When I first saw his holdings my first conclusion was that these stocks are in plenty of portfolios—there is nothing truly unique here. Lots of folks own Coke and Wells Fargo. What then, is different about Buffett? That he takes large positions is one thing but many fund managers do that as well. How in the world did he amass $67 billion buying stocks that appear in so many portfolios? The answer lies in Buffett’s creed. And to appreciate the secret sauce, one merely has to read some interviews and books that have been published over the years about Warren Buffett (see our reading list for more on the greatest investor of all time). I have captured some of the more memorable Warren-isms below.
Regarding his time frame for holding stocks: “Our favorite holding period is forever.”
“Lethargy bordering on sloth remains the cornerstone of our investment style.”
“We want to own a share in a business, one that if the stock exchange were to close down for ten years, we’d be perfectly comfortable holding onto.”

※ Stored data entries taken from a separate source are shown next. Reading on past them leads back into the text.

/-- TELEGRAM_OFFER of an entry at the scheduled instant of its grid, by the active member in NORMAL or BACKUP in Run
and in the order of the offers of that instant: where the module may not transmit it is refused with cause 4, with 32
telegrams waiting with 1, and where the end of the queue leaves no start within 4 s with 2. Where the first possible
start, 30 ms on and 5 ms after the queue's end, stays within nine tenths of the budget and the telegram can be
secured, it is queued last for that start, in the mode's frame format, with that frame's airtime. Every offer either
adds one telegram with a start 30 ms to 4 s on, or leaves the queue and counts one refusal with cause 1 to 4 and
TX_REJECT. In Sleep a due offer raises the wake of the schedule. Apart from such an instant, for an entry that is not
in the image, out of its order, or for an offer that does not wait, nothing changes. (Radio link and transmit
scheduling: R365, R366, R369, R371, R373, R374, R377) -/
def Obligations.OffersAreAcceptedOrRefused : Prop :=
  (∀ (s : State) (now : Now) (n nominal : Nat),
    (s.telegram n = none → exec (.telegramOffer now (.scheduled n nominal)) s = .next s) ∧
    (∀ e, s.telegram n = some e →
      let i := e.gridOf s.gridNow
      let c := s.radioCfg
      let a := airtime c.1 c.2.1 (s.maxLen e)
      let start := max (now.ms + 30) (s.tail now.ms + 5)
      let refused (t : State) (cause : Nat) : Prop :=
        t.radio.queue = s.radio.queue ∧ t.radio.rejected = min 255 (s.radio.rejected + 1) ∧ t.radio.lastCause = cause ∧
          t.radio.events.getLsbD 0 = true ∧ t.sec = s.sec ∧ t.alc = s.alc ∧ t.mem = s.mem
      (i = 0 ∨ (s.normal = false ∧ s.backup = false) ∨ s.active = false ∨ s.gridInstant n s.gridNow i nominal = false ∨
          s.inOrder now.ms (.scheduled n nominal) = false →
        exec (.telegramOffer now (.scheduled n nominal)) s = .next s) ∧
      (i ≠ 0 → s.normal = true ∨ s.backup = true → s.active = true → s.gridInstant n s.gridNow i nominal = true →
          s.inOrder now.ms (.scheduled n nominal) = true → s.asleep = true →
        ∃ t, exec (.telegramOffer now (.scheduled n nominal)) s = .next t ∧ WakeSource.schedule ∈ t.pwr.wakes ∧ Keeps [.pwr] s t) ∧
      (i ≠ 0 → s.normal = true ∨ s.backup = true → s.active = true → s.gridInstant n s.gridNow i nominal = true →
          s.inOrder now.ms (.scheduled n nominal) = true → s.pwr.state = .run →
        ∃ t, exec (.telegramOffer now (.scheduled n nominal)) s = .next t ∧ Keeps [.queue, .pair, .radio, .sec, .alc] s t ∧
          (∀ g k d, (n, g, k, d) ∈ t.radio.catchUps → g ≠ s.gridNow) ∧
          (s.offersAllowed = false → refused t 4) ∧
          (s.offersAllowed = true → 32 ≤ s.radio.queue.length → refused t 1) ∧
          (s.offersAllowed = true → s.radio.queue.length < 32 →
            (now.ms + 4000 < start → refused t 2) ∧
            (start ≤ now.ms + 4000 → 10 * (s.windowUse start + a) ≤ 9 * s.budget →
              ∀ body u, (s.clearOffer now (.scheduled n nominal)).build n e (s.newestSnap e.ch) = some (body, u) →
                t.radio.queue = s.radio.queue ++
                  [{ entry := n, start := start, air := airtime c.1 c.2.1 (onAir c.1 body).length, plan := a,
                     frame := onAir c.1 body }] ∧ t.radio.rejected = s.radio.rejected) ∧
            ((∃ x, t.radio.queue = s.radio.queue ++ [x] ∧ x.entry = n ∧ now.ms + 30 ≤ x.start ∧ s.tail now.ms + 5 ≤ x.start ∧
                x.start ≤ now.ms + 4000 ∧ t.radio.rejected = s.radio.rejected) ∨ refused t 2 ∨ refused t 3 ∨ refused t 4))))) ∧
  (∀ (s : State) (now : Now) (n k : Nat), (∀ d, (n, s.gridNow, k, d) ∉ s.radio.catchUps) →
    exec (.telegramOffer now (.catchUp n k)) s = .next s) ∧
  (∀ (s : State) (now : Now) (n ch key : Nat) (annual : Bool), (∀ d, (n, ch, key, annual, d) ∉ s.radio.snaps) →
    exec (.telegramOffer now (.snapshot n ch key annual)) s = .next s) ∧
  (∀ (s : State) (now : Now) (n : Nat), s.normal = false → exec (.telegramOffer now (.alarm n)) s = .next s) ∧
  (∀ (s : State) (now : Now), s.pwr.mode ≠ .hold → exec (.telegramOffer now .holdAlarm) s = .next s) ∧
  (∀ (s : State) (now : Now), s.pwr.mode ≠ .unconfigured → exec (.telegramOffer now .unconfAlarm) s = .next s)

/-- FRAME_TRANSMIT before the planned start or without a queued frame changes nothing; from then on, in Run, the first
frame leaves the queue and is sent at its planned start: it ends after its airtime, which its bin counts, and opens a
response window where the image says so, a parity error of its buffers being registered only; in Sleep the wake of the
schedule is raised. DUTY_BIN_ADVANCE drops only bins that no later window use counts. RESPONSE_WINDOW opens the window
of the last frame after its response delay where no answer is due; a due answer is sent within the budget once the
frame has ended, else it is skipped with RESP_SKIPPED. RADIO_FRAME_RECEIVED with nothing listening when it began
changes nothing; a frame that a transmission cut is counted as dropped; a wrong CRC is only counted; a right one is
counted and the frame waits, in a buffer of 8 that drops its oldest. (Radio link and transmit scheduling: R358, R361,
R362, R363, R365, R366, R375, Telegrams, sessions and security: R404, R407, Integrity, faults and coinciding events:
R569) -/
def Obligations.FramesAreSentAndReceivedWithinTheBudget : Prop :=
  (∀ (s : State) (now : Now),
    (s.radio.queue = [] → exec (.frameTransmit now) s = .next s) ∧
    (∀ x rest, s.radio.queue = x :: rest →
      (now.ms < x.start → exec (.frameTransmit now) s = .next s) ∧
      (x.start ≤ now.ms → s.asleep = true →
        ∃ t, exec (.frameTransmit now) s = .next t ∧ WakeSource.schedule ∈ t.pwr.wakes ∧ Keeps [.pwr] s t) ∧
      (x.start ≤ now.ms → s.pwr.state = .run →
        ∃ t, exec (.frameTransmit now) s = .next t ∧ Keeps [.flt, .pwr, .radio] s t ∧
          (s.mem.parityIn 0x30000 0xF000 = false → t.flt = s.flt) ∧
          (s.mem.parityIn 0x30000 0xF000 = true → t.flt.lastKind = 2 ∧ t.flt.lastReader = 6) ∧ t.radio.queue = rest ∧
          t.radio.lastFrame = x.frame ∧ t.radio.txStart = x.start ∧ t.radio.txEnd = x.start + msUp x.air ∧
          t.radio.window = none ∧ t.radio.rx = s.radio.rx ∧ t.radio.winDue = (s.opensWindow && decide (x.entry ≠ 128)) ∧
          t.binUse x.start = s.binUse x.start + x.air ∧ t.windowUse x.start = s.windowUse x.start ∧
          (s.pwr.onCell = false → t.pwr = s.pwr)))) ∧
  (∀ (s : State) (now : Now),
    ∃ t, exec (.dutyBinAdvance now) s = .next t ∧ Keeps [.radio] s t ∧ t.radio.queue = s.radio.queue ∧
      (∀ b ∈ t.radio.bins, now.ms < 60000 * (b.1 + 1) + 3600000) ∧
      ∀ at_, now.ms ≤ at_ → t.windowUse at_ = s.windowUse at_) ∧
  (∀ (s : State) (now : Now),
    (s.normal = false ∨ s.active = false ∨ s.pwr.pfActive = true ∨ now.ms < s.radio.txEnd ∨
        (s.radio.answer = none ∧ (s.radio.winDue = false ∨ now.ms < s.winFrom)) →
      exec (.responseWindow now) s = .next s) ∧
    (s.normal = true → s.active = true → s.pwr.pfActive = false → s.radio.txEnd ≤ now.ms →
      (s.radio.answer = none → s.radio.winDue = true → s.winFrom ≤ now.ms →
        exec (.responseWindow now) s = .next (s.onRadio fun r => { r with
          winDue := false, window := if now.ms ≤ s.winTo then some s.winTo else none })) ∧
      (∀ a k, s.radio.answer = some a → a.ctx = some k → k < 24 → (s.ctx k).st = .ready ∨ (s.ctx k).st = .idle →
        let frame := onAir s.radioCfg.1 ((s.ctx k).frame.drop 1)
        let air := airtime s.radioCfg.1 s.radioCfg.2.1 frame.length
        (s.windowUse now.ms + air ≤ s.budget →
          ∃ t, exec (.responseWindow now) s = .next t ∧ t.radio.answer = none ∧ t.radio.lastFrame = frame ∧
            t.radio.txEnd = now.ms + msUp air ∧ t.radio.queue = s.radio.queue ∧
            t.ctx k = (if (s.ctx k).st = .ready then { s.ctx k with st := .idle, since := now.ms } else s.ctx k) ∧
            t.sec = s.sec ∧ t.mem = s.mem) ∧
        (s.budget < s.windowUse now.ms + air →
          exec (.responseWindow now) s = .next (s.onRadio fun r => { r with
            answer := none, window := none, events := r.events ||| 16#32 }))))) ∧
  (∀ (s : State) (now : Now) (since : Nat) (good : Bool) (f : List Byte),
    let cut := s.receives = true ∧ s.rxEnable ≠ 0 ∧ since < s.radio.txStart ∧ s.radio.txStart ≤ now.ms
    (cut → exec (.radioFrameReceived now since good f) s =
      .next (s.onRadio fun r => { r with dropped := min 255 (r.dropped + 1) })) ∧
    (¬ cut → s.listening since = false → s.windowOpen since = false →
      exec (.radioFrameReceived now since good f) s = .next s) ∧
    (¬ cut → s.listening since = true ∨ s.windowOpen since = true →
      exec (.radioFrameReceived now since false f) s = .next (s.onRadio fun r => { r with crcErr := min 255 (r.crcErr + 1) }) ∧
      ∃ t, exec (.radioFrameReceived now since true f) s = .next t ∧ Keeps [.radio] s t ∧
        t.radio.frames = min 65535 (s.radio.frames + 1) ∧ t.radio.queue = s.radio.queue ∧
        (s.radio.rx.length < 8 → t.radio.rx = s.radio.rx ++ [f] ∧ t.radio.dropped = s.radio.dropped) ∧
        (8 ≤ s.radio.rx.length → t.radio.rx = s.radio.rx.tail ++ [f] ∧ t.radio.dropped = min 255 (s.radio.dropped + 1) ∧
          t.radio.events.getLsbD 2 = true)))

“For investors as a whole, returns decrease as motion increases.”
See any common themes here? Buffett has held many of his stock picks for decades. American Express, Geico, Coke, Washington Post were all held for at least a decade, some for much longer. There is nothing wrong with trading or speculating for the short term, but when you look at some of the truly wealthy people of this world, the vast majority of them focus on the long view. As shareholders of the Voya Corporate Leaders Trust and Berkshire Hathaway (as well as Kirby’s clients) can attest: LESS IS MORE.